### YOUR INSTRUCTIONS
Copy all of the records below verbatim.

Stored data
/-- The block (Table 15.2) a requester is. -/
def blockOf (s : State) (req : Nat) : Nat :=
  if req < 64 then req else if req = 64 then 0x72 else if req = 65 then 0x73 else if req = 66 then 0x74
  else if req = 67 then (if s.mst.coreB then 0x77 else 0x76) else if req = 68 then 0x70 else 0x75

/-- The enabled segment that covers an aperture address (R298). -/
def segOf (s : State) (a : Nat) : Option Seg :=
  ((List.range 16).map (fun n => s.host.segs.get {} n)).find?
    (fun g => g.en && decide (g.base * 0x10000 ≤ a) && decide (a ≤ g.limit * 0x10000 + 0xFFFF))

/-- The host bus address of an aperture address under a segment (R298). -/
def segTranslate (g : Seg) (a : Nat) : Nat := g.host * 0x1000 + (a - g.base * 0x10000)

/-- An access is refused under R21; an aperture access of a detached module falls under R311 instead. -/
def refuses (s : State) (req a : Nat) (write : Bool) : Bool :=
  match locate a with
  | .reserved => true
  | .dir _ => write && !(req == reqGranary || req == reqMaltster)
  | .aperture => !s.host.detached && (segOf s a).isNone
  | .hbm => s.mem.withdrawn.get false (a / 0x10000)
  | .cellar => s.mem.withdrawn.get false (a / 0x10000)
  | _ => false

/-- ADDR_FAULT with its log entry (R21). -/
def addrFault (req a : Nat) (s : State) : State := event 4 2 (blockOf s req) [a, req] s

/-! ### Frames, channels and slices (R117, R118) -/

/-- The channel of an HBM frame position. -/
def hbmChannelOf (f : Nat) : Nat := (f % 128) ^^^ (f / 128 % 128) ^^^ (f / 16384 % 128) ^^^ (f / 2097152 % 4)

/-- The channel of a cellar frame position. -/
def celChannelOf (f : Nat) : Nat := (f % 256) ^^^ (f / 256 % 256) ^^^ (f / 65536 % 256) ^^^ (f / 16777216 % 2)

/-- The position a frame occupies: its own unless re-placed (R119). -/
def position (t : Tab Nat) (f : Nat) : Nat := let v := t.get 0 f; if v = 0 then f else v - 1

/-- The channel of an address in the numbering of R146: HBM 0 to 127, cellar 128 to 383. -/
def channelOf (s : State) (a : Nat) : Nat :=
  if a < cellarBase then hbmChannelOf (position s.mem.hbmMap (a / 0x10000))
  else 128 + celChannelOf (position s.mem.celMap ((a - cellarBase) / 0x10000))

/-- The Malt cache slice of a channel (Table 06.1). -/
def sliceOf (ch : Nat) : Nat := if ch < 128 then ch / 16 else 8 + (ch - 128) / 64

/-- The slice of an address. -/
def sliceAt (s : State) (a : Nat) : Nat := sliceOf (channelOf s a)

/-- Sets of a slice: 2 MiB or 4 MiB over 16 ways of 128 bytes (R125). -/
def sliceSets (slice : Nat) : Nat := if slice < 8 then 1024 else 2048

/-- The key of a line's set in Memory.malt. -/
def maltKey (slice line : Nat) : Nat := slice * 65536 + Config.maltSet line % sliceSets slice

/-! ### The Malt cache (R127) -/

/-- Protected lines of a set. -/
def protCount (ws : List MaltLine) : Nat := (ws.filter MaltLine.prot).length

/-- The first line that satisfies p is removed. -/
def dropFirst (p : MaltLine → Bool) : List MaltLine → List MaltLine
  | [] => []
  | w :: ws => if p w then ws else w :: dropFirst p ws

### PROBLEM SOLUTION
/-- The block (Table 15.2) a requester is. -/
def blockOf (s : State) (req : Nat) : Nat :=
  if req < 64 then req else if req = 64 then 0x72 else if req = 65 then 0x73 else if req = 66 then 0x74
  else if req = 67 then (if s.mst.coreB then 0x77 else 0x76) else if req = 68 then 0x70 else 0x75

/-- The enabled segment that covers an aperture address (R298). -/
def segOf (s : State) (a : Nat) : Option Seg :=
  ((List.range 16).map (fun n => s.host.segs.get {} n)).find?
    (fun g => g.en && decide (g.base * 0x10000 ≤ a) && decide (a ≤ g.limit * 0x10000 + 0xFFFF))

/-- The host bus address of an aperture address under a segment (R298). -/
def segTranslate (g : Seg) (a : Nat) : Nat := g.host * 0x1000 + (a - g.base * 0x10000)

/-- An access is refused under R21; an aperture access of a detached module falls under R311 instead. -/
def refuses (s : State) (req a : Nat) (write : Bool) : Bool :=
  match locate a with
  | .reserved => true
  | .dir _ => write && !(req == reqGranary || req == reqMaltster)
  | .aperture => !s.host.detached && (segOf s a).isNone
  | .hbm => s.mem.withdrawn.get false (a / 0x10000)
  | .cellar => s.mem.withdrawn.get false (a / 0x10000)
  | _ => false

/-- ADDR_FAULT with its log entry (R21). -/
def addrFault (req a : Nat) (s : State) : State := event 4 2 (blockOf s req) [a, req] s

/-! ### Frames, channels and slices (R117, R118) -/

/-- The channel of an HBM frame position. -/
def hbmChannelOf (f : Nat) : Nat := (f % 128) ^^^ (f / 128 % 128) ^^^ (f / 16384 % 128) ^^^ (f / 2097152 % 4)

/-- The channel of a cellar frame position. -/
def celChannelOf (f : Nat) : Nat := (f % 256) ^^^ (f / 256 % 256) ^^^ (f / 65536 % 256) ^^^ (f / 16777216 % 2)

/-- The position a frame occupies: its own unless re-placed (R119). -/
def position (t : Tab Nat) (f : Nat) : Nat := let v := t.get 0 f; if v = 0 then f else v - 1

/-- The channel of an address in the numbering of R146: HBM 0 to 127, cellar 128 to 383. -/
def channelOf (s : State) (a : Nat) : Nat :=
  if a < cellarBase then hbmChannelOf (position s.mem.hbmMap (a / 0x10000))
  else 128 + celChannelOf (position s.mem.celMap ((a - cellarBase) / 0x10000))

/-- The Malt cache slice of a channel (Table 06.1). -/
def sliceOf (ch : Nat) : Nat := if ch < 128 then ch / 16 else 8 + (ch - 128) / 64

/-- The slice of an address. -/
def sliceAt (s : State) (a : Nat) : Nat := sliceOf (channelOf s a)

/-- Sets of a slice: 2 MiB or 4 MiB over 16 ways of 128 bytes (R125). -/
def sliceSets (slice : Nat) : Nat := if slice < 8 then 1024 else 2048

/-- The key of a line's set in Memory.malt. -/
def maltKey (slice line : Nat) : Nat := slice * 65536 + Config.maltSet line % sliceSets slice

/-! ### The Malt cache (R127) -/

/-- Protected lines of a set. -/
def protCount (ws : List MaltLine) : Nat := (ws.filter MaltLine.prot).length

/-- The first line that satisfies p is removed. -/
def dropFirst (p : MaltLine → Bool) : List MaltLine → List MaltLine
  | [] => []
  | w :: ws => if p w then ws else w :: dropFirst p ws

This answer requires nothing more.